While some previous Ohio governors announced clemency decisions as they headed out the door, Republican John Kasich has been quietly making decisions on more than 750 cases since early in his term.
Kasich has granted clemency – pardons, paroles, commutations or reprieves – to 50 of the 1,128 applicants before him and has yet to make a decision in 356 cases, according to documents released to the Dayton Daily News under Ohio’s public records laws. In 14 other cases some other event negated the need for clemency, such as death, prison release or court action.
So far, Kasich granted clemency in 6.6 percent of the cases decided.
The governor declined to comment on his clemency decisions through his press secretary Rob Nichols.
Kasich has not always followed the recommendation from the Ohio Parole Board when deciding clemency. In 65 cases where the board recommended clemency, Kasich denied it.
Kasich granted commutation to Kelly Bolar-Williams in September 2011 even though the parole board gave her pardon application a thumbs down. In a case that garnered national attention among advocates for school choice, Bolar-Williams was convicted in Summit County of records tampering for using her father’s address to send her children to a nearby school district.
In 2011 and 2012, the parole board did not hold any hearings on all 434 commutation applications it received and forwarded them to the governor with unfavorable ratings.
Kasich is more likely to grant pardons to women than men: 26 successful clemency applicants are women, even though women represent a smaller portion of offenders.
On Death Row, he commuted the death sentence to life without parole for four inmates.
The Ohio Constitution authorizes the governor to issue commutations or pardons. A commutation lessens the punishment for a crime and a pardon wipes it off the offender’s record.
In the Miami Valley, Kasich denied 88 applications, has yet to decide 32 applications and granted one pardon to Eric Sharps in a 1996 theft case in Greene County.
Kasich denied clemency to two Death Row inmates within the first two months of taking office and then began deciding more routine applications shortly after that, the records show.
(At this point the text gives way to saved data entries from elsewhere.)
/-! ### The record after a change of grant -/

theorem OutletCfg.settleState_desired (c : OutletCfg) (o : Outlet) : (OutletCfg.settleState c o).desired = o.desired := by
  unfold OutletCfg.settleState
  split
  · unfold Outlet.settlePulse; repeat' split
    all_goals rfl
  · unfold Outlet.settleRun; dsimp only; repeat' split
    all_goals rfl
  · rfl

theorem OutletCfg.settleState_running (c : OutletCfg) {o : Outlet} (h : o.state = .running) :
    (OutletCfg.settleState c o).state = .running := by
  unfold OutletCfg.settleState
  split
  · rw [Outlet.settlePulse_state, h]
  · rw [Outlet.settleRun, if_neg (by rw [h]; exact fun e => OutletState.noConfusion e.1), h]
  · exact h

section
variable (s : State)

/-- A property of a record that a change of grant keeps, by the record that the change leaves. -/
theorem setGrant_outlet_ind {ch : Chan} {g : Nat} {P : Outlet → Prop} (hsame : P (s.outlet ch))
    (hchanged : ∀ c pin, P (OutletCfg.granted c pin g (s.outlet ch))) : P ((s.setGrant ch g).outlet ch) := by
  by_cases h : (s.outlet ch).grant = g
  · rwa [setGrant_of_eq s h]
  · cases hc : s.outletCfg? ch with
    | none => rwa [setGrant_of_none s hc]
    | some c => rw [setGrant_outlet_self s hc h]; exact hchanged c _

theorem OutletCfg.granted_ind {c : OutletCfg} {pin : Bool} {g : Nat} {o : Outlet} {P : Outlet → Prop}
    (hstroke : ∀ rated, P (o.strokeTo rated pin g)) (hsettle : ∀ rated, P (OutletCfg.settleState c (o.strokeTo rated pin g).settleRecord))
    (hreserve : P (o.reserve g)) : P (OutletCfg.granted c pin g o) := by
  unfold OutletCfg.granted
  split
  · dsimp only
    split
    · exact hsettle _
    · exact hstroke _
  · exact hreserve

theorem setGrant_desired (ch p : Chan) (g : Nat) : ((s.setGrant ch g).outlet p).desired = (s.outlet p).desired := by
  by_cases hp : p = ch
  · subst hp
    exact setGrant_outlet_ind s (P := fun o => o.desired = (s.outlet p).desired) rfl fun c _ =>
      OutletCfg.granted_ind (P := fun o => o.desired = (s.outlet p).desired) (fun _ => rfl)
        (fun _ => OutletCfg.settleState_desired c _) rfl
  · rw [setGrant_outlet_of_ne s hp]

theorem setGrant_peak_le (ch : Chan) (g : Nat) : ((s.setGrant ch g).outlet ch).peak ≤ max (s.outlet ch).peak g :=
  setGrant_outlet_ind s (P := fun o => o.peak ≤ max (s.outlet ch).peak g) (Nat.le_max_left _ _) fun c _ =>
    OutletCfg.granted_ind (P := fun o => o.peak ≤ max (s.outlet ch).peak g) (fun _ => Nat.le_refl _)
      (fun _ => by rw [(OutletCfg.settleState_valve c _).2.1]; exact Nat.le_max_right _ _) (Nat.le_max_right _ _)

theorem setGrant_running {ch : Chan} (g : Nat) (h : (s.outlet ch).state = .running) :
    ((s.setGrant ch g).outlet ch).state = .running :=
  setGrant_outlet_ind s (P := fun o => o.state = .running) h fun c _ =>
    OutletCfg.granted_ind (P := fun o => o.state = .running) (fun _ => h) (fun _ => OutletCfg.settleState_running c h) h

/-! ### A whole raise -/

/-- What a whole raise does before the grant: a run becomes RUNNING, a pulse OPENING (R109, R163, R167). -/
def State.beginRaise (ch : Chan) (s : State) : State :=
  match (s.outlet ch).state with
  | .waiting => (s.modOutlet ch fun o => { o with state := .running }).enterStartOrder ch
  | .suspended => s.modOutlet ch fun o => { o with state := .running, suspension := none }
  | .standby => s.modOutlet ch fun o => { o with pulsePhase := .opening }
  | .off => s
  | .idle => s
  | .active => s
  | .running => s
  | .fault => s

theorem raiseWhole_eq (ch : Chan) : s.raiseWhole ch = (s.beginRaise ch).setGrant ch (s.outlet ch).desired := by
  unfold State.raiseWhole State.beginRaise
  rfl

theorem beginRaise_outlet_of_ne {ch p : Chan} (h : p ≠ ch) : (s.beginRaise ch).outlet p = s.outlet p := by
  unfold State.beginRaise
  split
  · rw [State.enterStartOrder_outlet, State.modOutlet_outlet_of_ne _ _ h.symm]
  · rw [State.modOutlet_outlet_of_ne _ _ h.symm]
  · rw [State.modOutlet_outlet_of_ne _ _ h.symm]
  all_goals rfl

theorem beginRaise_leaves (ch : Chan) : ((s.beginRaise ch).outlet ch).grant = (s.outlet ch).grant ∧
    ((s.beginRaise ch).outlet ch).peak = (s.outlet ch).peak ∧ ((s.beginRaise ch).outlet ch).desired = (s.outlet ch).desired := by
  unfold State.beginRaise
  split
  · rw [State.enterStartOrder_outlet, State.modOutlet_outlet_self]; exact ⟨rfl, rfl, rfl⟩
  · rw [State.modOutlet_outlet_self]; exact ⟨rfl, rfl, rfl⟩
  · rw [State.modOutlet_outlet_self]; exact ⟨rfl, rfl, rfl⟩
  all_goals exact ⟨rfl, rfl, rfl⟩

theorem beginRaise_running {ch : Chan} (h : (s.outlet ch).state = .waiting ∨ (s.outlet ch).state = .suspended) :
    ((s.beginRaise ch).outlet ch).state = .running := by
  rcases h with h | h
  · simp only [State.beginRaise, h, State.enterStartOrder_outlet, State.modOutlet_outlet_self]
  · simp only [State.beginRaise, h, State.modOutlet_outlet_self]

theorem beginRaise_apart (ch : Chan) : (s.beginRaise ch).apart = s.apart := by
  unfold State.beginRaise
  split
  · rw [State.enterStartOrder_apart, State.modOutlet_apart]
  all_goals rfl

theorem beginRaise_outletCfg (ch p : Chan) : (s.beginRaise ch).outletCfg? p = s.outletCfg? p :=
  outletCfg_of_image (by rw [loader_of_apart (beginRaise_apart s ch)])

/-! ### One member of a service pass -/

@[simp] theorem replace_outlet (v : Svc) (k : Cls) (ch p : Chan) : (s.replace v k ch).outlet p = s.outlet p := by
  unfold State.replace
  split
  · split <;> rfl
  · rfl

/-- What one member of a pass comes to: nothing, or a raise of its grant to `g`, which is its desired draw or the largest grant that
the rooms allow (R126, R127). -/
inductive PassRaises (v : Svc) (k : Cls) (ch : Chan) (s t : State) : Prop where
  | none : t.outlets = s.outlets → PassRaises v k ch s t
  | raised (g : Nat) : (s.outletCfg? ch).isSome = true → (t.outlet ch).grant = g →
      (g : Int) - (s.outlet ch).grant ≤ s.keepRoom v k → max 0 ((g : Int) - (s.outlet ch).peak) ≤ s.holdingRoom v k →
      (g = (s.outlet ch).desired ∨ ((s.outlet ch).grant < g ∧ g ≤ (s.outlet ch).desired)) →
      (t.outlet ch).peak ≤ max (s.outlet ch).peak g → (t.outlet ch).desired = (s.outlet ch).desired →
      PassRaises v k ch s t

theorem outletCfg_of_request {ch : Chan} (h : s.request ch ≠ .nothing) : (s.outletCfg? ch).isSome = true := by
  unfold State.request at h
  cases hc : s.outletCfg? ch with
  | none => rw [hc] at h; exact absurd rfl h
  | some c => rfl

theorem largestRaise_rooms {rk rh : Int} {o : Outlet} (h : o.grant < largestRaise rk rh o) :
    ((largestRaise rk rh o : Nat) : Int) - o.grant ≤ rk ∧ max 0 (((largestRaise rk rh o : Nat) : Int) - o.peak) ≤ rh := by
  unfold largestRaise at h ⊢
  split
  · next hn => rw [if_pos hn] at h; omega
  · next hn => rw [if_neg hn] at h; omega

theorem raiseAllowed_iff {rk rh : Int} {g p g' : Nat} :
    raiseAllowed rk rh g p g' = true ↔ (g' : Int) - g ≤ rk ∧ max 0 ((g' : Int) - p) ≤ rh := by
  rw [raiseAllowed, Bool.and_eq_true, decide_eq_true_eq, decide_eq_true_eq]

theorem passMember_some (v : Svc) (k : Cls) (b ch : Chan) : passMember v k (s, some b) ch = (s, some b) := rfl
Since then, he has decided cases nearly every month during his governorship.
During his four years as governor from 2007 to 2011, Democrat Ted Strickland granted 160 clemency requests, or 22.9 percent of the 849 applications decided. Strickland decided one batch in November 2009 and the remainder on his last week on the job.
“Ted didn’t rule on any clemency applications for two-and-a-half years and it really gummed up the system,” said attorney Barry Wilford, who represents clients in clemency and parole cases. “When they hold them back, the whole system gets constipated.”
During his eight years as governor, Republican Bob Taft granted 77 clemency requests, or 5.7 percent of the 1,355 applications received and processed.
And in his final days in office in 1991, Democrat Richard Celeste sparked headlines when he commuted the sentences of eight Death Row inmates to life without parole and granted pardons for 25 women who blamed their crimes on battered women syndrome.